Tropical Storm Arthur formed Saturday afternoon, one day before the official start of the 2008 Atlantic Hurricane season, and though it caused the temporary closure of two of Mexico's oil export ports, it wasn't expected to cause any severe disruptions to oil shipments. On Sunday, the storm weakened to a tropical depression. "Tropical storm Arthur, the first of this season, gave more support to the market," said a research note by JBC Energy in Vienna, Austria.

Investors also had other supply worries on their mind. On a trip to the Mideast over the weekend, U.S. Treasury Secretary Henry Paulson said there is "no quick fix" to high oil prices because it is an issue of supply and demand. He was on the trip to deliver a message to officials of Saudi Arabia and other oil-producing nations that soaring oil prices are putting a burden on the global economy.

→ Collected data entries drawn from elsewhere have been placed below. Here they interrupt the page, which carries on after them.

-- ==== Sys2Proof/Decode.lean ====
section
/-! DEFINITION. The decoder, total and rejecting by name, and the encoder after it, both written from spec/30_encoding.md:
command words (R70 to R76, R89) and wire frames (R77 to R87). -/

namespace Sys2Proof

open Machine

/-- Which operand fields of the command word an opcode uses (the "Fields" column of R73). -/
structure FieldUse where
  a : Bool := false
  b : Bool := false
  c : Bool := false
  d : Bool := false
deriving DecidableEq, Repr

/-- Why a word or a frame is no instruction. -/
inductive DecodeError where
  /-- The opcode is not one of R73 (R75). -/
  | reservedOpcode (opc : Byte)
  /-- RES, bits 31:24, is not 0 (R74). -/
  | reservedField
  /-- A field the opcode does not use is not 0 (R74). -/
  | unusedField
  /-- A frame of fewer than two bytes has no function code (R77). -/
  | noHeader
  /-- The function code is none of R85. -/
  | unrecognisedFunction (fc : Byte)
  /-- The frame has not the length of its layout (R78 to R84). -/
  | wrongLength
  /-- byte_count is not twice the count, or not even (R79, R82). -/
  | byteCountMismatch
  /-- More registers than the layout holds (R79, R82, R87). -/
  | tooManyRegisters
deriving DecidableEq, Repr

/-- The reserved and unused fields of a word are zero, or the name of the first that is not (R70, R74). -/
def checkFields (w : Word) (u : FieldUse) (i : Instr) : Except DecodeError Instr :=
  if resField w ≠ 0 then .error .reservedField
  else if u.a = false ∧ aField w ≠ 0 then .error .unusedField
  else if u.b = false ∧ bField w ≠ 0 then .error .unusedField
  else if u.c = false ∧ cField w ≠ 0 then .error .unusedField
  else if u.d = false ∧ dField w ≠ 0 then .error .unusedField
  else .ok i

/-- The command a word written to CMD stands for (R70 to R76). -/
def decodeCommand (w : Word) : Except DecodeError Instr :=
  match (opcField w).toNat with
  | 0x01 => checkFields w {} .crcReset
  | 0x02 => checkFields w { a := true } (.crcFeed (aField w))
  | 0x03 => checkFields w { c := true } (.crcBuf (cField w))
  | 0x10 => checkFields w { a := true } (.addrCheck (aField w))
  | 0x11 => checkFields w { a := true, b := true } (.frameBuild (aField w) (bField w))
  | 0x12 => checkFields w { a := true, b := true, c := true } (.frameParse (aField w) (bField w) (cField w))
  | 0x13 => checkFields w { a := true } (.slaveParse (aField w))
  | 0x14 => checkFields w { b := true, d := true } (.reqRemlen (bField w) (dField w))
  | 0x20 => checkFields w { c := true, d := true } (.mrsRdReq (cField w) (dField w))
  | 0x21 => checkFields w { c := true, d := true } (.mrsWs (cField w) (dField w))
  | 0x22 => checkFields w { c := true, d := true } (.mrsWmReq (cField w) (dField w))
  | 0x23 => checkFields w { d := true } (.mrsRdRsp (dField w))
  | 0x24 => checkFields w { c := true, d := true } (.mrsWmRsp (cField w) (dField w))
  | 0x25 => checkFields w { a := true } (.mrsExc (aField w))
  | 0x30 => checkFields w { d := true } (.unmRdRsp (dField w))
  | 0x31 => checkFields w { c := true, d := true } (.chkWsRsp (cField w) (dField w))
  | 0x32 => checkFields w { c := true, d := true } (.chkWmRsp (cField w) (dField w))
  | _ => .error (.reservedOpcode (opcField w))

/-- The bytes after the header of an 8-byte frame: two 16-bit fields high byte first, then the checksum low byte first
(R78, R80, R81, R83; R58). -/
def decodeTwoFields (mk : Half → Half → Half → Instr) : List Byte → Except DecodeError Instr
  | [h1, l1, h2, l2, chkLo, chkHi] => .ok (mk (be16 h1 l1) (be16 h2 l2) (be16 chkHi chkLo))
  | _ => .error .wrongLength

/-- `nbytes` of register data and the checksum, low byte first, and nothing more (R79, R82; R58). -/
def decodeRegisters (mk : List Half → Half → Instr) (nbytes : Nat) (data : List Byte) : Except DecodeError Instr :=
  match data.drop nbytes with
  | [chkLo, chkHi] => .ok (mk (be16List (data.take nbytes)) (be16 chkHi chkLo))
  | _ => .error .wrongLength

/-- The bytes of a 0x03 response after its header (R79). -/
def decodeReadResponse (addr : Byte) : List Byte → Except DecodeError Instr
  | byteCount :: data =>
    if byteCount.toNat % 2 ≠ 0 then .error .byteCountMismatch
    else if byteCount.toNat > 2 * 125 then .error .tooManyRegisters
    else decodeRegisters (.wireRsp03 addr) byteCount.toNat data
  | [] => .error .wrongLength

/-- The bytes of a 0x10 request after its header (R82, R87). -/
def decodeWriteRequest (addr : Byte) : List Byte → Except DecodeError Instr
  | h1 :: l1 :: h2 :: l2 :: byteCount :: data =>
    if (be16 h2 l2).toNat > 123 then .error .tooManyRegisters
    else if byteCount.toNat ≠ 2 * (be16 h2 l2).toNat then .error .byteCountMismatch
    else decodeRegisters (.wireReq10 addr (be16 h1 l1)) byteCount.toNat data
  | _ => .error .wrongLength

/-- The bytes of an exception response after its header (R84). -/
def decodeException (addr fc : Byte) : List Byte → Except DecodeError Instr
  | [code, chkLo, chkHi] => .ok (.wireExc addr fc code (be16 chkHi chkLo))
  | _ => .error .wrongLength

/-- The wire form of a frame, by its direction and its function code (R77 to R85). -/
def decodeWire (d : Direction) : List Byte → Except DecodeError Instr
  | addr :: fc :: rest =>
    match d with
    | .request =>
      if fc = 0x03 then decodeTwoFields (.wireReq03 addr) rest
      else if fc = 0x06 then decodeTwoFields (.wireReq06 addr) rest
      else if fc = 0x10 then decodeWriteRequest addr rest
      else .error (.unrecognisedFunction fc)
    | .response =>
      if fc = 0x03 then decodeReadResponse addr rest
      else if fc = 0x06 then decodeTwoFields (.wireRsp06 addr) rest
      else if fc = 0x10 then decodeTwoFields (.wireRsp10 addr) rest
      else if fc &&& 0x80 = 0x80 then decodeException addr fc rest
      else .error (.unrecognisedFunction fc)
  | _ => .error .noHeader

/-- The two encodings of spec/30_encoding.md: a command word, or a wire frame travelling one way. -/
inductive Encoding where
  | command (w : Word)
  | frame (d : Direction) (bytes : List Byte)
deriving DecidableEq, Repr

/-- The decoder of both encodings. -/
def decode : Encoding → Except DecodeError Instr
  | .command w => decodeCommand w
  | .frame d bytes => decodeWire d bytes

/-! The encoder. -/

/-- The bytes of a frame: header, payload, and the checksum low byte first (R77, R58). -/
def frameOf (addr fc : Byte) (payload : List Byte) (chk : Half) : List Byte :=
  addr :: fc :: (payload ++ [lo chk, hi chk])

/-- The payload of a read response: byte_count, then the registers (R79). -/
def readResponsePayload (regs : List Half) : List Byte :=
  BitVec.ofNat 8 (2 * regs.length) :: bytesBe16List regs

/-- The payload of a write-multiple request: start, count, byte_count, then the registers (R82). -/
def writeRequestPayload (start : Half) (regs : List Half) : List Byte :=
  bytesBe16 start ++ bytesBe16 (BitVec.ofNat 16 regs.length) ++ readResponsePayload regs

/-- The encoding of an instruction: R73 and R89 for a command, R78 to R84 for a wire form. -/
def encode (i : Instr) : Encoding :=
  match i with
  | .crcReset => .command (packWord 0x01 0 0 0 0)
  | .crcFeed byte => .command (packWord 0x02 byte 0 0 0)
  | .crcBuf n => .command (packWord 0x03 0 0 n 0)
  | .addrCheck addr => .command (packWord 0x10 addr 0 0 0)
  | .frameBuild addr fc => .command (packWord 0x11 addr fc 0 0)
  | .frameParse addr fc cap => .command (packWord 0x12 addr fc cap 0)
  | .slaveParse own => .command (packWord 0x13 own 0 0 0)
  | .reqRemlen fc count => .command (packWord 0x14 0 fc 0 count)
  | .mrsRdReq start count => .command (packWord 0x20 0 0 start count)
  | .mrsWs addr value => .command (packWord 0x21 0 0 addr value)
  | .mrsWmReq start count => .command (packWord 0x22 0 0 start count)
  | .mrsRdRsp count => .command (packWord 0x23 0 0 0 count)
  | .mrsWmRsp start count => .command (packWord 0x24 0 0 start count)
  | .mrsExc code => .command (packWord 0x25 code 0 0 0)
  | .unmRdRsp count => .command (packWord 0x30 0 0 0 count)
  | .chkWsRsp addr value => .command (packWord 0x31 0 0 addr value)
  | .chkWmRsp start count => .command (packWord 0x32 0 0 start count)
  | .wireReq03 addr start count chk => .frame .request (frameOf addr 0x03 (bytesBe16 start ++ bytesBe16 count) chk)
  | .wireRsp03 addr regs chk => .frame .response (frameOf addr 0x03 (readResponsePayload regs) chk)
  | .wireReq06 addr reg value chk =>
    .frame .request (frameOf addr 0x06 (bytesBe16 reg ++ bytesBe16 value) chk)
  | .wireRsp06 addr reg value chk =>
    .frame .response (frameOf addr 0x06 (bytesBe16 reg ++ bytesBe16 value) chk)
  | .wireReq10 addr start regs chk =>
    .frame .request (frameOf addr 0x10 (writeRequestPayload start regs) chk)
  | .wireRsp10 addr start count chk =>
    .frame .response (frameOf addr 0x10 (bytesBe16 start ++ bytesBe16 count) chk)
  | .wireExc addr fc code chk => .frame .response (frameOf addr fc [code] chk)

/-! The assembler notation of R89: a mnemonic and named operands, an operand left out being 0. -/

/-- One row of R73's table. -/
structure CommandRow where
  mnemonic : Mnemonic
  opc      : Byte
  a        : Option OperandName
  b        : Option OperandName
  c        : Option OperandName
  d        : Option OperandName
  matchBits : Word
  maskBits  : Word
deriving DecidableEq, Repr

/-- R73's table, row by row as the spec lists it. -/
def commandTable : List CommandRow :=
  [ ⟨.CRC_RESET, 0x01, none, none, none, none, 0x0000000000000001, 0xFFFFFFFFFFFFFFFF⟩,
    ⟨.CRC_FEED, 0x02, some .byte, none, none, none, 0x0000000000000002, 0xFFFFFFFFFFFF00FF⟩,
    ⟨.CRC_BUF, 0x03, none, none, some .n, none, 0x0000000000000003, 0xFFFF0000FFFFFFFF⟩,
    ⟨.ADDR_CHECK, 0x10, some .addr, none, none, none, 0x0000000000000010, 0xFFFFFFFFFFFF00FF⟩,
    ⟨.FRAME_BUILD, 0x11, some .addr, some .fc, none, none, 0x0000000000000011, 0xFFFFFFFFFF0000FF⟩,
    ⟨.FRAME_PARSE, 0x12, some .addr, some .fc, some .cap, none, 0x0000000000000012, 0xFFFF0000FF0000FF⟩,
    ⟨.SLAVE_PARSE, 0x13, some .own, none, none, none, 0x0000000000000013, 0xFFFFFFFFFFFF00FF⟩,
    ⟨.REQ_REMLEN, 0x14, none, some .fc, none, some .count, 0x0000000000000014, 0x0000FFFFFF00FFFF⟩ ] ++
  [ ⟨.MRS_RD_REQ, 0x20, none, none, some .start, some .count, 0x0000000000000020, 0x00000000FFFFFFFF⟩,
    ⟨.MRS_WS, 0x21, none, none, some .addr, some .value, 0x0000000000000021, 0x00000000FFFFFFFF⟩,
    ⟨.MRS_WM_REQ, 0x22, none, none, some .start, some .count, 0x0000000000000022, 0x00000000FFFFFFFF⟩,
    ⟨.MRS_RD_RSP, 0x23, none, none, none, some .count, 0x0000000000000023, 0x0000FFFFFFFFFFFF⟩,
    ⟨.MRS_WM_RSP, 0x24, none, none, some .start, some .count, 0x0000000000000024, 0x00000000FFFFFFFF⟩,
    ⟨.MRS_EXC, 0x25, some .code, none, none, none, 0x0000000000000025, 0xFFFFFFFFFFFF00FF⟩,
    ⟨.UNM_RD_RSP, 0x30, none, none, none, some .count, 0x0000000000000030, 0x0000FFFFFFFFFFFF⟩,
    ⟨.CHK_WS_RSP, 0x31, none, none, some .addr, some .value, 0x0000000000000031, 0x00000000FFFFFFFF⟩,
    ⟨.CHK_WM_RSP, 0x32, none, none, some .start, some .count, 0x0000000000000032, 0x00000000FFFFFFFF⟩ ]

/-- The row of a mnemonic (R73). -/
def rowOf (m : Mnemonic) : Option CommandRow := commandTable.find? fun r => decide (r.mnemonic = m)

/-- The value given to a field's operand name, or 0 where the row has no such field or the name is left out (R89). -/
def operandValue (name : Option OperandName) (args : List (OperandName × Nat)) : Nat :=
  match name with
  | none => 0
  | some x => ((args.find? fun p => decide (p.1 = x)).map Prod.snd).getD 0

/-- The operand named is one of the row's and its value fits the field's width (R71, R89). -/
def argFits (r : CommandRow) (p : OperandName × Nat) : Bool :=
  (decide (some p.1 = r.a ∨ some p.1 = r.b) && decide (p.2 < 256)) ||
    (decide (some p.1 = r.c ∨ some p.1 = r.d) && decide (p.2 < 65536))

/-- `MNEMONIC name=value, …` as a command word (R89); none where an operand is not the row's or does not fit its field. -/
def assemble (m : Mnemonic) (args : List (OperandName × Nat)) : Option Word :=
  match rowOf m with
  | none => none
  | some r =>
    if args.all (argFits r) then
      some (packWord r.opc (BitVec.ofNat 8 (operandValue r.a args)) (BitVec.ofNat 8 (operandValue r.b args))
        (BitVec.ofNat 16 (operandValue r.c args)) (BitVec.ofNat 16 (operandValue r.d args)))
    else none

/-! The opcode table's words. -/

/-- The direction in which a table row's function-code byte is read: an exception is a response, and the codes that
request and response share are read as the request's (log entry 6). -/
def tableDirection (fc : Byte) : Direction := if fc &&& 0x80 = 0x80 then .response else .request

/-- The shortest frame whose function-code byte (byte 1) is the table's and whose other bytes are 0: 9 bytes for 0x10, 5
for an exception, else 8 (R87, R84). -/
def tableFrame (fc : Byte) : List Byte :=
  0 :: fc :: List.replicate (if fc = 0x10 then 7 else if fc &&& 0x80 = 0x80 then 3 else 6) 0

/-- What the decoder reads from a word of spec/opcode_table.json: a command row gives the 64-bit command word (or its low
bits, the rest being 0), a wire row its frame's function-code byte. -/
def decodeTableWord (nbits w : Nat) : Option Instr :=
  if nbits ≤ 8 then
    (decodeWire (tableDirection (BitVec.ofNat 8 w)) (tableFrame (BitVec.ofNat 8 w))).toOption
  else (decodeCommand (BitVec.ofNat 64 w)).toOption

end Sys2Proof
end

Global demand remains strong while "production capacity has not seen new development," Paulson said Sunday in Qatar. His trip was designed to urge Mideast producers to allow more outside investment to boost output. The day before, though, the current president of the Organization of Petroleum Exporting Countries again blamed the weak U.S. dollar, speculation and the subprime crisis for the spiraling price of oil. Algerian Energy Minister Chakib Khelil said the cartel will make no new decision on production levels until its Sept. 9 meeting in Vienna. He said oil's record prices do not reflect markets conditions, an oft-repeated OPEC position.

As you can see from the various points made here, most of the blame for high energy prices is being blamed on the weakened dollar and global demand. If global demand falters as it has in the US, the resulting supply increase could be just the stimulus to send oil prices tumbling. This would also result in a strengthened dollar against global currencies, which is probably the most important factor necessary to bring relief from high oil prices. Unfortunately, any supply disruptions will bring the oil bulls out in force.